What the task requires:
Look below for the lines from the one with "namespace Sys2Proof.Machine" to the one with "def Dev.checkDone (d", and copy exactly those lines, both ends included.

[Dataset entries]
# # # # # # #

-- ==== Sys2Proof/Machine/RedRows.lean ====
section
/-! DEFINITION. The rows of in-network reduction (spec/09): the CTX commands, contributions, chunks and
results. -/

namespace Sys2Proof.Machine

/-! ### Completion of a context (R258) -/

/-- Whether a context has completed: at the root every chunk; elsewhere every partial sent and, with DOWN_V,
every result passed down. -/
def Ctx.finished (c : Ctx) : Bool :=
  c.low = c.nchunk && (c.root || !c.downV || c.resCount = c.nchunk - c.first)

/-- The context's TRIGGER advanced (R258, R278). -/
def Dev.ctxTrigger (d : Dev) (c : Ctx) (done : Bool) : Dev :=
  if c.trigV && c.trigOn = done then d.ownAdvance c.trigger 1 c.burgee c.trigger else d

/-- A token slot left by its combine context or by the last of its sends. -/
def Dev.dropToken (d : Dev) (q t : Nat) : Dev :=
  ({ d with red := { d.red with tokens := d.red.tokens.del (q, t) } }).syncCol q

/-- An OPEN context that has completed becomes DONE, or FREE with AUTOCLOSE (R244, R258). -/
def Dev.checkDone (d : Dev) (i : Nat) : Dev :=
  let c := d.ctx i
  if c.state = csOpen ∧ c.finished then
    let d := d.setCtx i { c with state := csDone }
    let d := match c.token with
      | some t => d.dropToken (ctxQuad i) t
      | none => d
    let d := if c.autoclose then (d.freeCtx i).unbindCtx i else d
    d.ctxTrigger c true
  else d

/-! ### Commands -/

/-- A CTX command of a tenant reaches its own contexts (R422). -/
def Dev.ctxCmd (d : Dev) (aseq op : Nat) (f : JEntry → Nat → Dev → Dev) : Dev :=
  d.cmd aseq op fun j d =>
    let i := bits (j.w 4) 15 0
    if d.chRole j.chan = 0 ∧ d.ctxReach i j.burgee = false then d.complete aseq St.notPermitted
    else f j i d

/-- CTX_OPEN (R243); under DET_TIME its burgee must be in lockstep (R464). -/
def ctxOpen (aseq : Nat) (d : Dev) : Dev :=
  d.cmd aseq 0x0301 fun j d =>
    let i := bits (j.w 4) 15 0
    let ws := j.pkt.words ++ List.replicate 32 0
    let w := d.classed ((ws.drop 5).take 9) (bitOf (j.w 14) 0)
    let c : Ctx := { w := w }
    let s := d.openStatus i c (if d.chRole j.chan = 0 then some j.burgee else none)
    if s = St.notPermitted then d.complete aseq s
    else if d.mayLaunch c.burgee = false then d.complete aseq St.modeConflict
    else if s ≠ St.ok then d.complete aseq s
    else (d.openCtx i w).complete aseq St.ok

/-- CTX_CLOSE (R244). -/
def ctxClose (aseq : Nat) (d : Dev) : Dev :=
  d.ctxCmd aseq 0x0302 fun j i d =>
    match d.closeBound i (bitOf (j.w 4) 16) with
    | (d, s) => d.complete aseq s

/-- CTX_ABORT (R262). -/
def ctxAbort (aseq : Nat) (d : Dev) : Dev :=
  d.ctxCmd aseq 0x0303 fun _ i d =>
    let c := d.ctx i
    if c.state = csOpen ∨ c.state = csStub then (d.abortCtx i acCommand).complete aseq St.ok
    else d.complete aseq St.ctxState

/-- Words 7 and 8 of a descriptor with the migration fields (R242). -/
def migWords (w : List Nat) (b e port : Nat) (migV oldOk : Bool) : List Nat :=
  setAt (setAt w 7 b) 8 (e * 2 ^ 24 + b2n migV * 2 ^ 23 + b2n oldOk * 2 ^ 22 + port)

/-- CTX_MIGRATE (R265). -/
def ctxMigrate (aseq : Nat) (d : Dev) : Dev :=
  d.ctxCmd aseq 0x0304 fun j i d =>
    let c := d.ctx i
    let b := j.w 5
    let e := bits (j.w 6) 7 0
    let high := c.slots.any fun s => decide (b ≤ s.n) && s.ins != []
    if c.state ≠ csOpen ∨ c.root = false ∨ e ≠ (c.epoch + 1) % 256 ∨ high then d.complete aseq St.ctxState
    else
      let c' := { c with state := csStub, stubAt := d.now, timer := d.now
                         w := migWords c.w b e (bits (j.w 6) 16 8) true c.oldOk }
      ((d.setCtx i c').retakeDeferred i).complete aseq St.ok

/-- CTX_REPARENT (R267): the migration fields of an OPEN context. -/
def ctxReparent (aseq : Nat) (d : Dev) : Dev :=
  d.ctxCmd aseq 0x0305 fun j i d =>
    let c := d.ctx i
    if c.state ≠ csOpen then d.complete aseq St.ctxState
    else
      let w := migWords c.w (j.w 5) (bits (j.w 6) 7 0) (bits (j.w 6) 16 8) (bitOf (j.w 6) 17)
        (bitOf (j.w 6) 18)
      (d.setCtx i { c with w := w }).complete aseq St.ok

/-- A result binding written (R274). -/
def Dev.bindCtx (d : Dev) (i region base trigWord : Nat) : Dev :=
  let b : Binding := { v := true, region := region, base := base, trig := bits trigWord 31 15
                       trigV := bitOf trigWord 14 }
  { d with red := { d.red with bindings := d.red.bindings.put i b } }

/-- Whether the region and the trigger that a CTX_BIND names are objects that the command may name (R422). -/
def Dev.bindReach (d : Dev) (j : JEntry) : Bool :=
  let r := d.region (j.w 5)
  let e := d.trig (bits (j.w 8) 31 15)
  (!r.v || r.check != j.w 5 / 65536 || d.cmdReach j r.burgee)
    && (!(bitOf (j.w 8) 14) || e.state == tgFree || d.cmdReach j e.burgee)

/-- CTX_BIND (R274). -/
def ctxBind (aseq : Nat) (d : Dev) : Dev :=
  d.ctxCmd aseq 0x0306 fun j i d =>
    if d.bindReach j = false then d.complete aseq St.notPermitted
    else (d.bindCtx i (j.w 5) (j.w 6 * 2 ^ 32 + j.w 7) (j.w 8)).complete aseq St.ok

/-- The status words 16 to 20 of a context. -/
def Dev.ctxStatus (d : Dev) (i : Nat) : List Nat :=
  let c := d.ctx i
  let busy := (c.slots.filter fun s => s.ins != [] && !s.complete).length
  let drain := if c.state = csStub then d.drain c else 0
  [c.state + c.cause * 8 + busy * 128, c.low, c.resCount,
   min drain 0xFFFF + min c.deferred.length 0xFFFF * 65536, c.dups + c.conflicts * 65536]

/-- CTX_STAT. -/
def ctxStat (aseq : Nat) (d : Dev) : Dev :=
  d.ctxCmd aseq 0x0307 fun _ i d =>
    d.complete aseq St.ok ([nth (d.ctx i).w 0, nth (d.ctx i).w 1] ++ d.ctxStatus i)

/-! ### Contributions (R246, R247) -/

/-- The cluster in whose input a packet waits. -/
def Dev.clusterOf (d : Dev) (pid : Nat) : Option Nat :=
  (List.range 4).find? fun q =>
    (d.net.attachIn.get (rcAttach q) []).any fun x => x.1 = pid && x.2.tgt = rcTgt q

/-- The engine's queue: the packets of one engine in the input of a cluster, in order of entry. -/
def Dev.engineQueue (d : Dev) (q e : Nat) : List Nat :=
  ((d.net.attachIn.get (rcAttach q) []).filter fun x =>
    match d.pkt? x.1 with
    | some s => x.2.tgt = rcTgt q && s.pkt.pclass = 2 && s.pkt.typ = 1 && s.pkt.collId / 1024 % 16 = e
    | none => false).map Prod.fst

/-- CONTRIBUTION_TAKEN: an engine takes the oldest contribution of its queue once it is stored whole. -/
def contributionTaken (pid : Nat) (d : Dev) : Dev :=
  match d.clusterOf pid, d.pkt? pid with
  | some q, some s =>
    if (d.engineQueue q (s.pkt.collId / 1024 % 16)).head? ≠ some pid then d
    else match d.takeWhole (rcAttach q) pid (rcTgt q) with
      | none => d
      | some (s, h, d) =>
        let i := s.pkt.collId % 65536
        if d.parking then
          let r := d.pktRec s.pkt s.vc s.ing rDomainOff 0x08 (16 * q + s.pkt.collId / 1024 % 16)
            St.pwrParking
          (((d.record q { r with pid := some pid }).redCount i 1 rDomainOff).release pid h).retryOut
        else
          (d.takeInput q pid).retryOut
  | _, _ => d

/-! ### Chunks (R254, R255, R292) -/

/-- The accumulator's elements as values. -/
def Ctx.accVals (c : Ctx) (acc : List Nat) : List Val :=
  if fmtInt c.cfmt then acc.map fun w => ofInt (bitsInt 32 w) 0 else acc.map of32

/-- A streamer of a context for chunk `n` (R254). -/
def Dev.ctxPkt (d : Dev) (i : Nat) (c : Ctx) (n stype fmt contrib : Nat) (payload : List Nat) : Packet :=
  { pclass := 2, burgee := c.burgee, hoplim := 63, dst := 0xFFFFE, src := d.devFeid, tag := n, typ := stype
    len := payload.length / 4, exact := c.exact, fmt := fmt, epoch := c.epochOf n, collId := ctxColl i c
    contrib := contrib, offset := n * c.chunkBytes fmt, payload := payload }

/-- A partial sent up the tree: nothing while the cluster's ring has no room (R147). -/
def Dev.sendPartial (d : Dev) (i n : Nat) : Dev :=
  let c := d.ctx i
  let port := c.upPort n
  match (c.slot n).acc with
  | none => d
  | some acc =>
    if d.localExcl port then d.abortCtx i acParentLost
    else
      let e := encodeVals c.partFmt (c.accVals acc) c.ovf
      let k := d.ctxPkt i c n 1 c.partFmt (d.ownKey i c) e.1
      match d.trySend k (rcAttach (ctxQuad i)) 4 (some [⟨port, 4, 0x1000, false⟩]) with
      | (d, .ok (some _)) =>
        let d := d.redCount i 3 1 e.2.sats
        let d := d.redCount i 3 2 (c.slot n).wrapped.length
        ((d.finishChunk i n).ctxTrigger c false).checkDone i
      | (d, _) => d

/-- CHUNK_COMPLETE: every rank of the lowest chunk of a non-root node is combined (R253, R254). -/
def chunkComplete (i n : Nat) (d : Dev) : Dev :=
  let c := d.ctx i
  if c.state = csOpen ∧ c.root = false ∧ c.ready n ∧ n = c.low then
    if d.slotted c.burgee then d.slotWait (64 + ctxEngine i) (.chunk i n) else d.sendPartial i n
  else d

/-- The holders of a root's result: its holder list, and the store controller with ABSORB (R255). -/
def Dev.resultHolders (d : Dev) (i : Nat) (c : Ctx) : List Holder :=
  let live := (d.ctxSlots i c).filter fun s => s.int || !(d.localExcl s.tgt)
  (live.map fun s => if s.int then ⟨attachOf s.tgt, 5, s.tgt, false⟩ else ⟨s.tgt, 5, 0x1000, false⟩)
    ++ (if c.absorb then [⟨hubAttach, 6, tgtStore, false⟩] else [])

/-- Records NO_PATH for the holders whose port is excluded (R176). -/
def Dev.noPathRecs (d : Dev) (q n : Nat) (k : Packet) (vc ing : Nat) : Dev :=
  d.each (List.range n) fun d _ => (d.countRefusal q rNoPath).record q (d.pktRec k vc ing rNoPath 0x06 q)

/-- A root's result converted, counted and stored once with its holders (R255); a combine context's goes to
the token's origin (R292). -/
def Dev.storeResult (d : Dev) (i n : Nat) : Dev :=
  let c := d.ctx i
  let q := ctxQuad i
  match (c.slot n).acc with
  | none => d
  | some acc =>
    let e := encodeVals c.rfmt (c.accVals acc) c.ovf
    let k := d.ctxPkt i c n 2 c.rfmt 0 e.1
    let k := match c.token with
      | none => k
      | some t => match d.red.tokens.look (q, t) with
        | none => k
        | some x => { k with dst := x.pkt.src, entropy := x.pkt.entropy, tag := x.pkt.tag
                             region := x.pkt.region
                             trigger := x.pkt.trigger, trigV := x.pkt.trigV
                             offset := x.pkt.offset + n * c.chunkBytes c.rfmt }
    let hs := d.resultHolders i c
    let gone := (d.ctxSlots i c).length + b2n c.absorb - hs.length
    let stored := if hs = [] then (d, some 0)
      else d.storePkt k (rcAttach q) 5 (flitsOf k) hs none (some i)
    match stored with
    | (_, none) => d
    | (d, some pid) =>
      let d := d.each hs fun d h => d.enterDesc pid h
      let d := d.noPathRecs q gone k 5 (rcAttach q)
      let d := (d.redCount i 0 5).redCount i 3 1 e.2.sats
      let wr := (c.slot n).wrapped.length
      let d := d.redCount i 3 2 wr
      let bins := e.2.bins ++ (if fmtInt c.rfmt then List.replicate wr 63 else [])
      let c := d.ctx i
      let d := d.setCtx i { c with hist := histAdd c.hist bins, resCount := c.resCount + 1 }
      ((d.finishChunk i n).ctxTrigger c false).checkDone i

/-- ROOT_CHUNK_COMPLETE: every rank of a chunk is combined at the root (R255). -/
def rootChunkComplete (i n : Nat) (d : Dev) : Dev :=
  let c := d.ctx i
  if (c.state = csOpen ∨ (c.state = csStub ∧ n < c.migB)) ∧ c.root ∧ c.ready n then
    if d.slotted c.burgee then d.slotWait (64 + ctxEngine i) (.root i n) else d.storeResult i n
  else d

/-! ### Results passing down (R256) -/

/-- The checks of a RESULT that arrives for a context: steps 1 to 4, 6 and 7 of R247 with RFMT as the format
and the conditions of R256.  Answers the chunk. -/
def Dev.resultTest (d : Dev) (k : Packet) (ing : Nat) : Except Nat Nat :=
  let i := k.collId % 65536
  let c := d.ctx i
  let fmtBad := !(d.redFmt k.fmt)
    || (fmtMx k.fmt && (k.payload.length % groupBytes k.fmt != 0 || k.offset % groupBytes k.fmt != 0))
  let b := c.chunkBytes c.rfmt
  let n := k.offset / b
  if c.state = csFree ∨ c.check ≠ k.collId / 65536 then .error rCtxUnknown
  else if c.state = csRetired then .error rStaleEpoch
  else if c.state = csAborted then .error rCtxAborted
  else if k.burgee ≠ c.burgee then .error rBurgeeViolation
  else if fmtBad then .error rFormatInvalid
  else if k.fmt ≠ c.rfmt ∨ 4 * k.len ≠ b ∨ k.offset % b ≠ 0 ∨ c.nchunk ≤ n then .error rContribShape
  else if c.downV = false ∨ c.root ∨ ing ≠ c.upPort n then .error rContribShape
  else if c.epochOk n k.epoch = false then .error rStaleEpoch
  else .ok n

/-- A result counted as passed down by its context (R258). -/
def Dev.passDown (d : Dev) (i n : Nat) : Dev :=
  let c := d.ctx i
  let d := d.setCtx i { c with resCount := c.resCount + 1, down := c.down ++ [n], timer := d.now }
  d.checkDone i

/-! ### Timers and errors -/

/-- ARRIVE_TO of a context in ns; 0 selects RED.GCFG.ARRIVE_TO, whose 0 is stored as 1. -/
def Dev.arriveNs (d : Dev) (i : Nat) (c : Ctx) : Nat :=
  100000 * (if c.arriveTo = 0 then max 1 (d.rd R.RED_GCFG_ARRIVE_TO (ctxQuad i)) else c.arriveTo)

/-- ARRIVAL_TIMEOUT (R261). -/
def arrivalTimeout (i : Nat) (d : Dev) : Dev :=
  let c := d.ctx i
  if (c.state = csOpen ∨ c.state = csStub) ∧ c.timer + d.arriveNs i c ≤ d.now then
    d.abortCtx i acArriveTimeout
  else d

/-- ACC_ECC (R262): an uncorrectable error in a context's accumulator units. -/
def accEcc (i : Nat) (d : Dev) : Dev :=
  let c := d.ctx i
  if c.state = csOpen ∨ c.state = csStub then
    (d.set R.RED_ERR_ACC_ECC_SEEN (ctxQuad i)).abortCtx i acAccEcc
  else d

/-- STUB_MIN in ns. -/
def Dev.stubMinNs (d : Dev) (i : Nat) : Nat := 100000 * d.rd R.RED_GCFG_STUB_MIN (ctxQuad i)

/-- STUB_RETIRE: DRAIN is 0 and STUB_MIN has passed (R266). -/
def stubRetire (i : Nat) (d : Dev) : Dev :=
  let c := d.ctx i
  if c.state = csStub ∧ d.drain c = 0 ∧ c.stubAt + d.stubMinNs i ≤ d.now then
    (d.setCtx i { c with state := csRetired, slots := [], deferred := [], fwd := [], units := 0 }).syncEngine i
  else d

end Sys2Proof.Machine
end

# # # # # # #

Your response:
namespace Sys2Proof.Machine

/-! ### Completion of a context (R258) -/

/-- Whether a context has completed: at the root every chunk; elsewhere every partial sent and, with DOWN_V,
every result passed down. -/
def Ctx.finished (c : Ctx) : Bool :=
  c.low = c.nchunk && (c.root || !c.downV || c.resCount = c.nchunk - c.first)

/-- The context's TRIGGER advanced (R258, R278). -/
def Dev.ctxTrigger (d : Dev) (c : Ctx) (done : Bool) : Dev :=
  if c.trigV && c.trigOn = done then d.ownAdvance c.trigger 1 c.burgee c.trigger else d

/-- A token slot left by its combine context or by the last of its sends. -/
def Dev.dropToken (d : Dev) (q t : Nat) : Dev :=
  ({ d with red := { d.red with tokens := d.red.tokens.del (q, t) } }).syncCol q

/-- An OPEN context that has completed becomes DONE, or FREE with AUTOCLOSE (R244, R258). -/
def Dev.checkDone (d : Dev) (i : Nat) : Dev :=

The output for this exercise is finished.